======== INFORMATION GIVEN
-- ==== Sys2Proof/Machine/Ring.lean ====
section
/-! DEFINITION. Limbs as lists of residues: the NTT and its inverse (R227), base conversion (R242), automorphisms
(R257). -/

namespace Sys2Proof.Machine
open Sys2Proof

/-- a^(q − 2) mod q, the inverse that the device uses (R222). -/
def invMod (q a : Nat) : Nat := powMod 40 (a % q) (q - 2) q

/-- The `n` low bits of a number reversed. -/
def bitRev : Nat → Nat → Nat
  | 0, _ => 0
  | n + 1, k => k % 2 * 2 ^ n + bitRev n (k / 2)

/-- ψ of a table entry for degree 2^lg (R227). -/
def psiOf (s : State) (k lg : Nat) : Nat := powMod 18 (primeRoot s k) (2 ^ (17 - lg)) (primeQ s k)

/-- A polynomial's value at a point. -/
def evalAt (q x : Nat) (a : List Nat) : Nat := a.foldr (fun c v => (c + x * v) % q) 0

/-- NTT as R227 defines it: residue k is A(ψ^(2 brv(k) + 1)). -/
def nttLimb (q psi lg : Nat) (a : List Nat) : List Nat :=
  (List.range (2 ^ lg)).map (fun k => evalAt q (powMod 19 psi (2 * bitRev lg k + 1) q) a)

/-- INTT: coefficient i is N^−1 × Σ_k â_k ψ^(−(2 brv(k) + 1) i) (R227). -/
def inttLimb (q psi lg : Nat) (a : List Nat) : List Nat :=
  let n := 2 ^ lg
  let arr := a.toArray
  let b := (List.range n).map (fun j => arr.getD (bitRev lg j) 0)
  let inv := invMod q n
  (List.range n).map (fun i =>
    let x := powMod 19 psi ((2 * n - i) % (2 * n)) q
    inv * (x * evalAt q (x * x % q) b % q) % q)

/-- Limbs combined residue by residue. -/
def limbAdd (q : Nat) (a b : List Nat) : List Nat := List.zipWith (fun x y => (x + y) % q) a b
def limbSub (q : Nat) (a b : List Nat) : List Nat := List.zipWith (fun x y => (x + q - y) % q) a b
def limbMul (q : Nat) (a b : List Nat) : List Nat := List.zipWith (fun x y => x * y % q) a b
def limbNeg (q : Nat) (a : List Nat) : List Nat := a.map (fun x => (q - x) % q)
def limbScale (q c : Nat) (a : List Nat) : List Nat := a.map (fun x => x * c % q)
def limbZero (n : Nat) : List Nat := List.replicate n 0

/-- The residues of a limb lifted to centred integers under q and reduced into q′ (R117, R240). -/
def limbLift (q q2 : Nat) (a : List Nat) : List Nat := a.map (fun w => modInt q2 (lift q w))

/-- Base conversion of limbs with primes `ps` into a prime p (R242). -/
def baseConv (p : Nat) (ps : List Nat) (xs : List (List Nat)) (n : Nat) : List Nat :=
  let total := ps.foldl (· * ·) 1
  (ps.zip xs).foldl (fun acc qx =>
    let hat := total / qx.1
    let c := invMod qx.1 (hat % qx.1)
    limbAdd p acc (qx.2.map (fun x => (x * c % qx.1) * (hat % p) % p))) (limbZero n)

/-- σ_g in the evaluation domain (R257). -/
def autoEval (g lg : Nat) (a : List Nat) : List Nat :=
  let arr := a.toArray
  (List.range (2 ^ lg)).map (fun k => arr.getD (bitRev lg (((2 * bitRev lg k + 1) * g % 2 ^ (lg + 1) - 1) / 2)) 0)

/-- σ_g in the coefficient domain: the index i with i × g ≡ t is found through the inverse of g modulo 2N (R257). -/
def autoCoef (q g lg : Nat) (a : List Nat) : List Nat :=
  let n := 2 ^ lg
  let arr := a.toArray
  let inv := powMod 19 (g % (2 * n)) (n / 2 - 1) (2 * n)
  (List.range n).map (fun t =>
    let i := t * inv % (2 * n)
    if i < n then arr.getD i 0 else (q - arr.getD (i - n) 0) % q)

/-- X^e × A, negacyclic, for e below 2N. -/
def limbShift (q e : Nat) (a : List Nat) : List Nat :=
  let n := a.length
  let r := e % n
  let up := limbNeg q (a.drop (n - r)) ++ a.take (n - r)
  if n ≤ e then limbNeg q up else up

end Sys2Proof.Machine
end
================
* ACTION ITEM
With the first line being the one containing "def limbScale (q" and the last line the one containing "def baseConv (p", transcribe exactly the lines above that fall in that range.

* YOUR SOLUTION
def limbScale (q c : Nat) (a : List Nat) : List Nat := a.map (fun x => x * c % q)
def limbZero (n : Nat) : List Nat := List.replicate n 0

/-- The residues of a limb lifted to centred integers under q and reduced into q′ (R117, R240). -/
def limbLift (q q2 : Nat) (a : List Nat) : List Nat := a.map (fun w => modInt q2 (lift q w))

/-- Base conversion of limbs with primes `ps` into a prime p (R242). -/
def baseConv (p : Nat) (ps : List Nat) (xs : List (List Nat)) (n : Nat) : List Nat :=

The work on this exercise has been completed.